I think she is what is wrong with the world.

Most of the time I find I get irrationally angry and once I simmer down, I realize I was the one being ridiculous- but having read the entirety of this article last night.... I still want her slapped. In the face. With an ESB bill.... From an article in the magazine of the Sunday Times last weekend.....

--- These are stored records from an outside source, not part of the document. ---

@[simp] theorem setQueue_phase (s : State) (d : Dir) (q : List Msg) : (setQueue s d q).phase = s.phase := by unfold setQueue; (repeat' split) <;> rfl
@[simp] theorem setQueue_cfg (s : State) (d : Dir) (q : List Msg) : (setQueue s d q).cfg = s.cfg := by unfold setQueue; (repeat' split) <;> rfl
@[simp] theorem setQueue_nowMs (s : State) (d : Dir) (q : List Msg) : (setQueue s d q).nowMs = s.nowMs := by unfold setQueue; (repeat' split) <;> rfl
@[simp] theorem setQueue_pins (s : State) (d : Dir) (q : List Msg) : (setQueue s d q).pins = s.pins := by unfold setQueue; (repeat' split) <;> rfl
@[simp] theorem setQueue_clock (s : State) (d : Dir) (q : List Msg) : (setQueue s d q).clock = s.clock := by unfold setQueue; (repeat' split) <;> rfl
@[simp] theorem setQueue_entries (s : State) (d : Dir) (q : List Msg) : (setQueue s d q).entries = s.entries := by unfold setQueue; (repeat' split) <;> rfl
@[simp] theorem setQueue_claims (s : State) (d : Dir) (q : List Msg) : (setQueue s d q).claims = s.claims := by unfold setQueue; (repeat' split) <;> rfl
@[simp] theorem setQueue_recov (s : State) (d : Dir) (q : List Msg) : (setQueue s d q).recov = s.recov := by unfold setQueue; (repeat' split) <;> rfl
@[simp] theorem setQueue_switch (s : State) (d : Dir) (q : List Msg) : (setQueue s d q).switch = s.switch := by unfold setQueue; (repeat' split) <;> rfl
@[simp] theorem setQueue_mons (s : State) (d : Dir) (q : List Msg) : (setQueue s d q).mons = s.mons := by unfold setQueue; (repeat' split) <;> rfl
@[simp] theorem setQueue_bridged (s : State) (d : Dir) (q : List Msg) : (setQueue s d q).bridged = s.bridged := by unfold setQueue; (repeat' split) <;> rfl
@[simp] theorem setQueue_bill (s : State) (d : Dir) (q : List Msg) : (setQueue s d q).bill = s.bill := by unfold setQueue; (repeat' split) <;> rfl
@[simp] theorem setQueue_site (s : State) (d : Dir) (q : List Msg) : (setQueue s d q).site = s.site := by unfold setQueue; (repeat' split) <;> rfl
@[simp] theorem setQueue_freeCount (s : State) (d : Dir) (q : List Msg) : (setQueue s d q).freeCount = s.freeCount := by unfold setQueue; (repeat' split) <;> rfl
@[simp] theorem setQueue_pending (s : State) (d : Dir) (q : List Msg) : (setQueue s d q).pending = s.pending := by unfold setQueue; (repeat' split) <;> rfl

@[simp] theorem join_phase (s : State) (d : Dir) (n : Nat) (b : Body) : (join s d n b).phase = s.phase := by unfold join setQueue; (repeat' split) <;> rfl
@[simp] theorem join_cfg (s : State) (d : Dir) (n : Nat) (b : Body) : (join s d n b).cfg = s.cfg := by unfold join setQueue; (repeat' split) <;> rfl
@[simp] theorem join_nowMs (s : State) (d : Dir) (n : Nat) (b : Body) : (join s d n b).nowMs = s.nowMs := by unfold join setQueue; (repeat' split) <;> rfl
@[simp] theorem join_pins (s : State) (d : Dir) (n : Nat) (b : Body) : (join s d n b).pins = s.pins := by unfold join setQueue; (repeat' split) <;> rfl
@[simp] theorem join_clock (s : State) (d : Dir) (n : Nat) (b : Body) : (join s d n b).clock = s.clock := by unfold join setQueue; (repeat' split) <;> rfl
@[simp] theorem join_entries (s : State) (d : Dir) (n : Nat) (b : Body) : (join s d n b).entries = s.entries := by unfold join setQueue; (repeat' split) <;> rfl
@[simp] theorem join_claims (s : State) (d : Dir) (n : Nat) (b : Body) : (join s d n b).claims = s.claims := by unfold join setQueue; (repeat' split) <;> rfl
@[simp] theorem join_recov (s : State) (d : Dir) (n : Nat) (b : Body) : (join s d n b).recov = s.recov := by unfold join setQueue; (repeat' split) <;> rfl
@[simp] theorem join_switch (s : State) (d : Dir) (n : Nat) (b : Body) : (join s d n b).switch = s.switch := by unfold join setQueue; (repeat' split) <;> rfl
@[simp] theorem join_mons (s : State) (d : Dir) (n : Nat) (b : Body) : (join s d n b).mons = s.mons := by unfold join setQueue; (repeat' split) <;> rfl
@[simp] theorem join_bridged (s : State) (d : Dir) (n : Nat) (b : Body) : (join s d n b).bridged = s.bridged := by unfold join setQueue; (repeat' split) <;> rfl
@[simp] theorem join_bill (s : State) (d : Dir) (n : Nat) (b : Body) : (join s d n b).bill = s.bill := by unfold join setQueue; (repeat' split) <;> rfl
@[simp] theorem join_site (s : State) (d : Dir) (n : Nat) (b : Body) : (join s d n b).site = s.site := by unfold join setQueue; (repeat' split) <;> rfl
@[simp] theorem join_freeCount (s : State) (d : Dir) (n : Nat) (b : Body) : (join s d n b).freeCount = s.freeCount := by unfold join setQueue; (repeat' split) <;> rfl
@[simp] theorem join_pending (s : State) (d : Dir) (n : Nat) (b : Body) : (join s d n b).pending = s.pending := by unfold join setQueue; (repeat' split) <;> rfl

“James and I both have Range Rovers for running around, but he’s also got a black Lamborghini and a black Rolls-Royce, and I’ve a white Ferrari and a white Rolls-Royce…I’m bored with designers like Dolce & Gabanna. I hate it when you know what label a person’s wearing – it doesn’t say luxury, it feels a bit Russian and cheap…I don’t live in a bubble though… I clear out my clothes every few weeks and send them to Croatia…Our bedroom’s actually more like an apartment, with its own kitchen, bathrooms, lounge, dressing rooms…”
—Petra Ecclestone, keeping it real in The Sunday Times (“It’s not easy being this rich‟).

Ah Yes.

During the height of its controversy, in 1966, harper Lee's To Kill a Mockingbird was removed from the shelves of schools of the Hanover County School Board in Virginia. Once Lee was made privy to the situation she responded perfectly with:



 Monroeville,
 Alabama,
 January,
 1966


 Editor, The News Leader:

 Recently I have received echoes down this way of the Hanover County School Board's activities, and what I've heard makes me wonder if any of its members can read. Surely it is plain to the simplest intelligence that "To Kill a Mockingbird" spells out in words of seldom more than two syllables a code of honor and conduct, Christian in its ethic, that is the heritage of all Southerners. To hear that the novel is "immoral" has made me count the years between now and 1984, for I have yet to come across a better example of doublethink. I feel, however, that the problem is one of illiteracy, not Marxism. Therefore I enclose a small contribution to the Beadle Bumble Fund that I hope will be used to enroll the Hanover County School Board in any first grade of its choice.

 Harper Lee
Everything has gotten whiter and fancier on this website- I'm not sure how I feel about that.... but I think I will change the look of my blog, then vent and complain about it for a week, then forget to write in this thing for an additional six weeks and come back and start the cycle all over again....

What big teeth you have....

On my way to work today I saw a wolf in the clouds, chasing after the morning sun, opening it's mouth wide and trying to swallow it whole. I almost missed my stop because I wanted to see who would live to see the afternoon.